-- ==== Sys2Proof/Safety.lean ====
section
/-!
DEFINITION. The terms claims use: well-formed states, what an instruction leaves unchanged, what it is for an
instruction to complete, and how register results are delivered.
-/
namespace Sys2Proof.Machine

/-! ### Canonical forms -/

/-- The canonical form of a byte memory: addresses strictly rise and no listed byte is what an unlisted one reads as. -/
abbrev Memory.wf (m : List Host.Cell) : Bool := canonical (0 : Byte) m

/-- A team's collections are canonical, and neither s0 nor z0 is listed (03 R68). -/
def Team.wf (t : Team) : Bool :=
  canonical (0 : Word) t.v && canonical (0 : Mask) t.p && canonical (0 : Word) t.s && Memory.wf t.scr
    && canonical (0 : Elem) t.tiles && risingFrom none t.paths

/-- The state's memories are canonical. -/
def State.memWf (s : State) : Bool := Memory.wf s.hbm && Memory.wf s.hostMem && Memory.wf s.peerMem

/-! ### What an instruction leaves unchanged -/

/-- The byte at a physical address: LOC 0 device memory, 1 host memory, 2 CXL peer memory. -/
def State.physByte (s : State) (loc pa : Nat) : List Byte := physRead s loc pa 1

/-- The byte of a virtual address that a device cache holds, none when its line is not cached. -/
def State.cachedByte (s : State) (gasid va : Nat) : Option (List Byte) :=
  (klook s.lines (lineKey gasid va)).map fun l => lineRead l (va % 128) 1

/-- Every byte of memory, at every physical address and in every cached line, reads in t as in s. -/
structure SameMemory (s t : State) : Prop where
  phys : ∀ loc pa, t.physByte loc pa = s.physByte loc pa
  cached : ∀ gasid va, t.cachedByte gasid va = s.cachedByte gasid va

/-- The next state t differs from s in the record of one team at most, which is t' in it: every other team, every
partition with its privileged registers, every grid, command, cached line, wait and host register is as before, and so
is every byte of memory. -/
structure OnlyTeam (s : State) (tk : Nat) (t : State) (t' : Team) : Prop where
  rest : t = { s with teams := t.teams }
  others : ∀ k, k ≠ tk → t.team k = s.team k
  here : t.team tk = some t'
  memory : SameMemory s t

/-- The issuing path after an instruction of len bytes: at the next one, parked when the marker stands and results of
the path are outstanding (02 R54). -/
def Issuer.after (x : Issuer) (len : Nat) (mark : Bool) (t' : Team) : Path :=
  { x.path with pc := x.path.pc + BitVec.ofNat 64 len, mark := false,
                st := if mark && t'.outstanding x.pi x.path.mask then .parked else .ready }

/-- The team's paths after an instruction of len bytes: the issuing one stands at the next instruction, every other is
as before. -/
structure Moved (x : Issuer) (len : Nat) (mark : Bool) (t' : Team) : Prop where
  here : t'.path x.pi = some (x.after len mark t')
  others : ∀ j, j ≠ x.pi → t'.path j = x.t.path j

/-- An instruction of len bytes that changes registers of its team alone has completed: its path has moved on, and of
the team only its registers, FST and results in flight may differ. -/
structure Completed (s : State) (x : Issuer) (len : Nat) (mark : Bool) (t : State) (t' : Team) : Prop
    extends OnlyTeam s x.tk t t' where
  moved : Moved x len mark t'
  team : t' = { x.t with v := t'.v, p := t'.p, s := t'.s, q := t'.q, fst := t'.fst, long := t'.long, paths := t'.paths }

/-! ### Register results -/

/-- The last value that some register writes give lane register r of lane l. -/
def lastV (ws : List RegWrite) (r l : Nat) : Option Word :=
  ws.foldl (fun acc w => match w with
    | .v a b x => if a = r ∧ b = l then some x else acc
    | _ => acc) none
/-- Likewise lane predicate k of lane l. -/
def lastP (ws : List RegWrite) (k l : Nat) : Option Bool :=
  ws.foldl (fun acc w => match w with
    | .p a b x => if a = k ∧ b = l then some x else acc
    | _ => acc) none
/-- Likewise uniform register r. -/
def lastS (ws : List RegWrite) (r : Nat) : Option Word :=
  ws.foldl (fun acc w => match w with
    | .s a x => if a = r then some x else acc
    | _ => acc) none
/-- Likewise uniform predicate k. -/
def lastQ (ws : List RegWrite) (k : Nat) : Option Bool :=
  ws.foldl (fun acc w => match w with
    | .q a x => if a = k then some x else acc
    | _ => acc) none

/-- The registers of t' are those of t but for the writes ws; s0 still reads zero, p7 and q3 true (03 R68). -/
structure Written (t : Team) (ws : List RegWrite) (t' : Team) : Prop where
  v : ∀ r l, l < 1024 → t'.vr r l = (lastV ws r l).getD (t.vr r l)
  p : ∀ k l, l < 1024 → t'.pr k l = if k = 7 then true else (lastP ws k l).getD (t.pr k l)
  s : ∀ r, t'.sr r = if r = 0 then 0 else (lastS ws r).getD (t.sr r)
  q : ∀ k, k ≤ 3 → t'.qr k = if k = 3 then true else (lastQ ws k).getD (t.qr k)

/-- What a register instruction does, as its rule states it: its length, its switch marker, whether its result is long
(02 R53), the register writes in order, and the flags it sets. -/
structure Result where
  len : Nat
  mark : Bool
  long : Bool
  ws : List RegWrite
  flags : Word

/-- The result is in flight after the instruction: it is long and writes something. -/
def Result.inFlight (r : Result) : Bool := r.long && !r.ws.isEmpty

/-- The result has been delivered: a short one's writes and flags stand in the registers and FST; a long one is in
flight with them, waited for by the issuing path, and the registers are as before (02 R52, R53, 04 R114). -/
structure Delivered (x : Issuer) (r : Result) (t' : Team) : Prop where
  regs : Written x.t (if r.inFlight then [] else r.ws) t'
  fst : t'.fst = if r.inFlight then x.t.fst else x.t.fst ||| (r.flags &&& 0x7F)
  long : t'.long =
    if r.inFlight then x.t.long ++ [{ op := none, owners := [x.pi], writes := r.ws, flags := r.flags }] else x.t.long

/-- The instruction completes with this result: exec answers a next state, in which the result is delivered and nothing
else of the machine has changed but the issuing path's place. -/
def CompletesWith (i : Instr) (s : State) (x : Issuer) (r : Result) : Prop :=
  ∃ t t', exec i s = .next t ∧ Completed s x r.len r.mark t t' ∧ Delivered x r t'

/-! ### Results as the rules state them -/

/-- A 32-bit and a 64-bit value. -/
def word (n : Nat) : Word := BitVec.ofNat 32 n
def dword (n : Nat) : Dword := BitVec.ofNat 64 n

/-- The writes of a 64-bit result to a lane pair: the low word to the first register, the high word to the second (03 R67). -/
def pairWrites (d l : Nat) (x : Dword) : List RegWrite :=
  [.v d l (word x.toNat), .v (d + 1) l (word (x.toNat / 2 ^ 32))]
/-- The writes of a 64-bit result to a uniform pair; z0 discards it (03 R68). -/
def uniPairWrites (d : Nat) (x : Dword) : List RegWrite :=
  if d = 0 then [] else [.s d (word x.toNat), .s (d + 1) (word (x.toNat / 2 ^ 32))]

/-- Every active lane: the header of the 16-bit forms (03 R62). -/
def always (mark : Bool) : Hdr := { s := mark, p := 7, n := false }

/-- A short instruction of len bytes that gives each acting lane the writes f. -/
def perLane (x : Issuer) (h : Hdr) (len : Nat) (f : Nat → List RegWrite) : Result :=
  { len := len, mark := h.s, long := false, ws := (x.lanes h).flatMap f, flags := 0 }
/-- A short uniform instruction, which writes when it acts (03 R65). -/
def perTeam (x : Issuer) (h : Hdr) (ws : List RegWrite) : Result :=
  { len := 4, mark := h.s, long := false, ws := if x.uacts h then ws else [], flags := 0 }

end Sys2Proof.Machine
end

____

INSTRUCTIONS FOR THE TASK:
For the string "Option", give the number of lines in the records that contain it and nothing besides.

ANSWER TO THIS TASK:
5